Data for this task:
-- ==== Sys2Proof/Laws/Reads.lean ====
section
/-! SUPPORT. Reads through an operation that leaves what they read unchanged, and the ports' fields through a write of the journal. -/

namespace Sys2Proof.Machine

/-! ### setLine -/

@[simp] theorem now_setLine (s : State) (l : LineNo) (r : Line) : (s.setLine l r).now = s.now := by simp [State.now]
@[simp] theorem effectiveNo_setLine (s : State) (l : LineNo) (r : Line) (ln : LineNo) : (s.setLine l r).effectiveNo ln = s.effectiveNo ln := by simp [State.effectiveNo]
@[simp] theorem effective_setLine (s : State) (l : LineNo) (r : Line) (ln : LineNo) : (s.setLine l r).effective ln = s.effective ln := by simp [State.effective, State.effectiveNo]
@[simp] theorem det_setLine (s : State) (l : LineNo) (r : Line) (dn : DetNo) : (s.setLine l r).det dn = s.det dn := by simp [State.det]
@[simp] theorem sw_setLine (s : State) (l : LineNo) (r : Line) (wn : SweepNo) : (s.setLine l r).sw wn = s.sw wn := by simp [State.sw]
@[simp] theorem bankItem_setLine (s : State) (l : LineNo) (r : Line) (bn : Bank) : (s.setLine l r).bankItem bn = s.bankItem bn := by cases bn <;> simp [State.bankItem]
@[simp] theorem port_setLine (s : State) (l : LineNo) (r : Line) (pn : Port) : (s.setLine l r).port pn = s.port pn := by cases pn <;> simp [State.port]

/-! ### modLine -/

@[simp] theorem now_modLine (s : State) (l : LineNo) (f : Line → Line) : (s.modLine l f).now = s.now := by simp [State.now]
@[simp] theorem effectiveNo_modLine (s : State) (l : LineNo) (f : Line → Line) (ln : LineNo) : (s.modLine l f).effectiveNo ln = s.effectiveNo ln := by simp [State.effectiveNo]
@[simp] theorem effective_modLine (s : State) (l : LineNo) (f : Line → Line) (ln : LineNo) : (s.modLine l f).effective ln = s.effective ln := by simp [State.effective, State.effectiveNo]
@[simp] theorem det_modLine (s : State) (l : LineNo) (f : Line → Line) (dn : DetNo) : (s.modLine l f).det dn = s.det dn := by simp [State.det]
@[simp] theorem sw_modLine (s : State) (l : LineNo) (f : Line → Line) (wn : SweepNo) : (s.modLine l f).sw wn = s.sw wn := by simp [State.sw]
@[simp] theorem bankItem_modLine (s : State) (l : LineNo) (f : Line → Line) (bn : Bank) : (s.modLine l f).bankItem bn = s.bankItem bn := by cases bn <;> simp [State.bankItem]
@[simp] theorem port_modLine (s : State) (l : LineNo) (f : Line → Line) (pn : Port) : (s.modLine l f).port pn = s.port pn := by cases pn <;> simp [State.port]

/-! ### setDet -/

@[simp] theorem line_setDet (s : State) (d : DetNo) (r : Detector) (ln : LineNo) : (s.setDet d r).line ln = s.line ln := by simp [State.line]
@[simp] theorem now_setDet (s : State) (d : DetNo) (r : Detector) : (s.setDet d r).now = s.now := by simp [State.now]
@[simp] theorem effectiveNo_setDet (s : State) (d : DetNo) (r : Detector) (ln : LineNo) : (s.setDet d r).effectiveNo ln = s.effectiveNo ln := by simp [State.effectiveNo]
@[simp] theorem effective_setDet (s : State) (d : DetNo) (r : Detector) (ln : LineNo) : (s.setDet d r).effective ln = s.effective ln := by simp [State.effective, State.effectiveNo]
@[simp] theorem sw_setDet (s : State) (d : DetNo) (r : Detector) (wn : SweepNo) : (s.setDet d r).sw wn = s.sw wn := by simp [State.sw]
@[simp] theorem bankItem_setDet (s : State) (d : DetNo) (r : Detector) (bn : Bank) : (s.setDet d r).bankItem bn = s.bankItem bn := by cases bn <;> simp [State.bankItem]
@[simp] theorem port_setDet (s : State) (d : DetNo) (r : Detector) (pn : Port) : (s.setDet d r).port pn = s.port pn := by cases pn <;> simp [State.port]

/-! ### setQueue -/

@[simp] theorem line_setQueue (s : State) (q : List LineNo) (ln : LineNo) : (s.setQueue q).line ln = s.line ln := by simp [State.line]
@[simp] theorem now_setQueue (s : State) (q : List LineNo) : (s.setQueue q).now = s.now := by simp [State.now]
@[simp] theorem effectiveNo_setQueue (s : State) (q : List LineNo) (ln : LineNo) : (s.setQueue q).effectiveNo ln = s.effectiveNo ln := by simp [State.effectiveNo]
@[simp] theorem effective_setQueue (s : State) (q : List LineNo) (ln : LineNo) : (s.setQueue q).effective ln = s.effective ln := by simp [State.effective, State.effectiveNo]
@[simp] theorem sw_setQueue (s : State) (q : List LineNo) (wn : SweepNo) : (s.setQueue q).sw wn = s.sw wn := by simp [State.sw]
@[simp] theorem bankItem_setQueue (s : State) (q : List LineNo) (bn : Bank) : (s.setQueue q).bankItem bn = s.bankItem bn := by cases bn <;> simp [State.bankItem]
@[simp] theorem port_setQueue (s : State) (q : List LineNo) (pn : Port) : (s.setQueue q).port pn = s.port pn := by cases pn <;> simp [State.port]

/-! ### setStatus -/

@[simp] theorem now_setStatus (s : State) (l : LineNo) (d : DetStatus) : (s.setStatus l d).now = s.now := by simp [State.now]
@[simp] theorem effectiveNo_setStatus (s : State) (l : LineNo) (d : DetStatus) (ln : LineNo) : (s.setStatus l d).effectiveNo ln = s.effectiveNo ln := by simp [State.effectiveNo]
@[simp] theorem effective_setStatus (s : State) (l : LineNo) (d : DetStatus) (ln : LineNo) : (s.setStatus l d).effective ln = s.effective ln := by simp [State.effective, State.effectiveNo]
@[simp] theorem det_setStatus (s : State) (l : LineNo) (d : DetStatus) (dn : DetNo) : (s.setStatus l d).det dn = s.det dn := by simp [State.det]
@[simp] theorem sw_setStatus (s : State) (l : LineNo) (d : DetStatus) (wn : SweepNo) : (s.setStatus l d).sw wn = s.sw wn := by simp [State.sw]
@[simp] theorem bankItem_setStatus (s : State) (l : LineNo) (d : DetStatus) (bn : Bank) : (s.setStatus l d).bankItem bn = s.bankItem bn := by cases bn <;> simp [State.bankItem]
@[simp] theorem port_setStatus (s : State) (l : LineNo) (d : DetStatus) (pn : Port) : (s.setStatus l d).port pn = s.port pn := by cases pn <;> simp [State.port]

/-! ### setSw -/

@[simp] theorem line_setSw (s : State) (n : SweepNo) (w : Sweep) (ln : LineNo) : (s.setSw n w).line ln = s.line ln := by simp [State.line]
@[simp] theorem now_setSw (s : State) (n : SweepNo) (w : Sweep) : (s.setSw n w).now = s.now := by simp [State.now]
@[simp] theorem effectiveNo_setSw (s : State) (n : SweepNo) (w : Sweep) (ln : LineNo) : (s.setSw n w).effectiveNo ln = s.effectiveNo ln := by simp [State.effectiveNo]
@[simp] theorem effective_setSw (s : State) (n : SweepNo) (w : Sweep) (ln : LineNo) : (s.setSw n w).effective ln = s.effective ln := by simp [State.effective, State.effectiveNo]
@[simp] theorem det_setSw (s : State) (n : SweepNo) (w : Sweep) (dn : DetNo) : (s.setSw n w).det dn = s.det dn := by simp [State.det]
@[simp] theorem bankItem_setSw (s : State) (n : SweepNo) (w : Sweep) (bn : Bank) : (s.setSw n w).bankItem bn = s.bankItem bn := by cases bn <;> simp [State.bankItem]
@[simp] theorem port_setSw (s : State) (n : SweepNo) (w : Sweep) (pn : Port) : (s.setSw n w).port pn = s.port pn := by cases pn <;> simp [State.port]

/-! ### setShadow -/

@[simp] theorem line_setShadow (s : State) (n : ShadowNo) (v : Option Shadow) (ln : LineNo) : (s.setShadow n v).line ln = s.line ln := by simp [State.line]
@[simp] theorem now_setShadow (s : State) (n : ShadowNo) (v : Option Shadow) : (s.setShadow n v).now = s.now := by simp [State.now]
@[simp] theorem effectiveNo_setShadow (s : State) (n : ShadowNo) (v : Option Shadow) (ln : LineNo) : (s.setShadow n v).effectiveNo ln = s.effectiveNo ln := by simp [State.effectiveNo]
@[simp] theorem effective_setShadow (s : State) (n : ShadowNo) (v : Option Shadow) (ln : LineNo) : (s.setShadow n v).effective ln = s.effective ln := by simp [State.effective, State.effectiveNo]
@[simp] theorem det_setShadow (s : State) (n : ShadowNo) (v : Option Shadow) (dn : DetNo) : (s.setShadow n v).det dn = s.det dn := by simp [State.det]
@[simp] theorem sw_setShadow (s : State) (n : ShadowNo) (v : Option Shadow) (wn : SweepNo) : (s.setShadow n v).sw wn = s.sw wn := by simp [State.sw]
@[simp] theorem bankItem_setShadow (s : State) (n : ShadowNo) (v : Option Shadow) (bn : Bank) : (s.setShadow n v).bankItem bn = s.bankItem bn := by cases bn <;> simp [State.bankItem]
@[simp] theorem port_setShadow (s : State) (n : ShadowNo) (v : Option Shadow) (pn : Port) : (s.setShadow n v).port pn = s.port pn := by cases pn <;> simp [State.port]

/-! ### setTb -/

@[simp] theorem line_setTb (s : State) (tb : TimeBase) (ln : LineNo) : (s.setTb tb).line ln = s.line ln := by simp [State.line]
@[simp] theorem effectiveNo_setTb (s : State) (tb : TimeBase) (ln : LineNo) : (s.setTb tb).effectiveNo ln = s.effectiveNo ln := by simp [State.effectiveNo]
@[simp] theorem effective_setTb (s : State) (tb : TimeBase) (ln : LineNo) : (s.setTb tb).effective ln = s.effective ln := by simp [State.effective, State.effectiveNo]
@[simp] theorem det_setTb (s : State) (tb : TimeBase) (dn : DetNo) : (s.setTb tb).det dn = s.det dn := by simp [State.det]
@[simp] theorem sw_setTb (s : State) (tb : TimeBase) (wn : SweepNo) : (s.setTb tb).sw wn = s.sw wn := by simp [State.sw]
@[simp] theorem bankItem_setTb (s : State) (tb : TimeBase) (bn : Bank) : (s.setTb tb).bankItem bn = s.bankItem bn := by cases bn <;> simp [State.bankItem]
@[simp] theorem port_setTb (s : State) (tb : TimeBase) (pn : Port) : (s.setTb tb).port pn = s.port pn := by cases pn <;> simp [State.port]

/-! ### setTimeslot -/

@[simp] theorem now_setTimeslot (s : State) (l : LineNo) (t : Option Timeslot) : (s.setTimeslot l t).now = s.now := by simp [State.now]
@[simp] theorem effectiveNo_setTimeslot (s : State) (l : LineNo) (t : Option Timeslot) (ln : LineNo) : (s.setTimeslot l t).effectiveNo ln = s.effectiveNo ln := by simp [State.effectiveNo]
@[simp] theorem effective_setTimeslot (s : State) (l : LineNo) (t : Option Timeslot) (ln : LineNo) : (s.setTimeslot l t).effective ln = s.effective ln := by simp [State.effective, State.effectiveNo]
@[simp] theorem det_setTimeslot (s : State) (l : LineNo) (t : Option Timeslot) (dn : DetNo) : (s.setTimeslot l t).det dn = s.det dn := by simp [State.det]
@[simp] theorem sw_setTimeslot (s : State) (l : LineNo) (t : Option Timeslot) (wn : SweepNo) : (s.setTimeslot l t).sw wn = s.sw wn := by simp [State.sw]
@[simp] theorem bankItem_setTimeslot (s : State) (l : LineNo) (t : Option Timeslot) (bn : Bank) : (s.setTimeslot l t).bankItem bn = s.bankItem bn := by cases bn <;> simp [State.bankItem]
@[simp] theorem port_setTimeslot (s : State) (l : LineNo) (t : Option Timeslot) (pn : Port) : (s.setTimeslot l t).port pn = s.port pn := by cases pn <;> simp [State.port]

/-! ### setPort -/

@[simp] theorem line_setPort (s : State) (p : Port) (r : PortRec) (ln : LineNo) : (s.setPort p r).line ln = s.line ln := by simp [State.line]
@[simp] theorem now_setPort (s : State) (p : Port) (r : PortRec) : (s.setPort p r).now = s.now := by simp [State.now]
@[simp] theorem effectiveNo_setPort (s : State) (p : Port) (r : PortRec) (ln : LineNo) : (s.setPort p r).effectiveNo ln = s.effectiveNo ln := by simp [State.effectiveNo]
@[simp] theorem effective_setPort (s : State) (p : Port) (r : PortRec) (ln : LineNo) : (s.setPort p r).effective ln = s.effective ln := by simp [State.effective, State.effectiveNo]
@[simp] theorem det_setPort (s : State) (p : Port) (r : PortRec) (dn : DetNo) : (s.setPort p r).det dn = s.det dn := by simp [State.det]
@[simp] theorem sw_setPort (s : State) (p : Port) (r : PortRec) (wn : SweepNo) : (s.setPort p r).sw wn = s.sw wn := by simp [State.sw]
@[simp] theorem bankItem_setPort (s : State) (p : Port) (r : PortRec) (bn : Bank) : (s.setPort p r).bankItem bn = s.bankItem bn := by cases bn <;> simp [State.bankItem]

Task objective: What is asked for is an exact copy of the lines above from the one containing "### setPort -/" through the one containing "p r).now = s.now := by simp [State.now]", and only those.

Result of the task:
/-! ### setPort -/

@[simp] theorem line_setPort (s : State) (p : Port) (r : PortRec) (ln : LineNo) : (s.setPort p r).line ln = s.line ln := by simp [State.line]
@[simp] theorem now_setPort (s : State) (p : Port) (r : PortRec) : (s.setPort p r).now = s.now := by simp [State.now]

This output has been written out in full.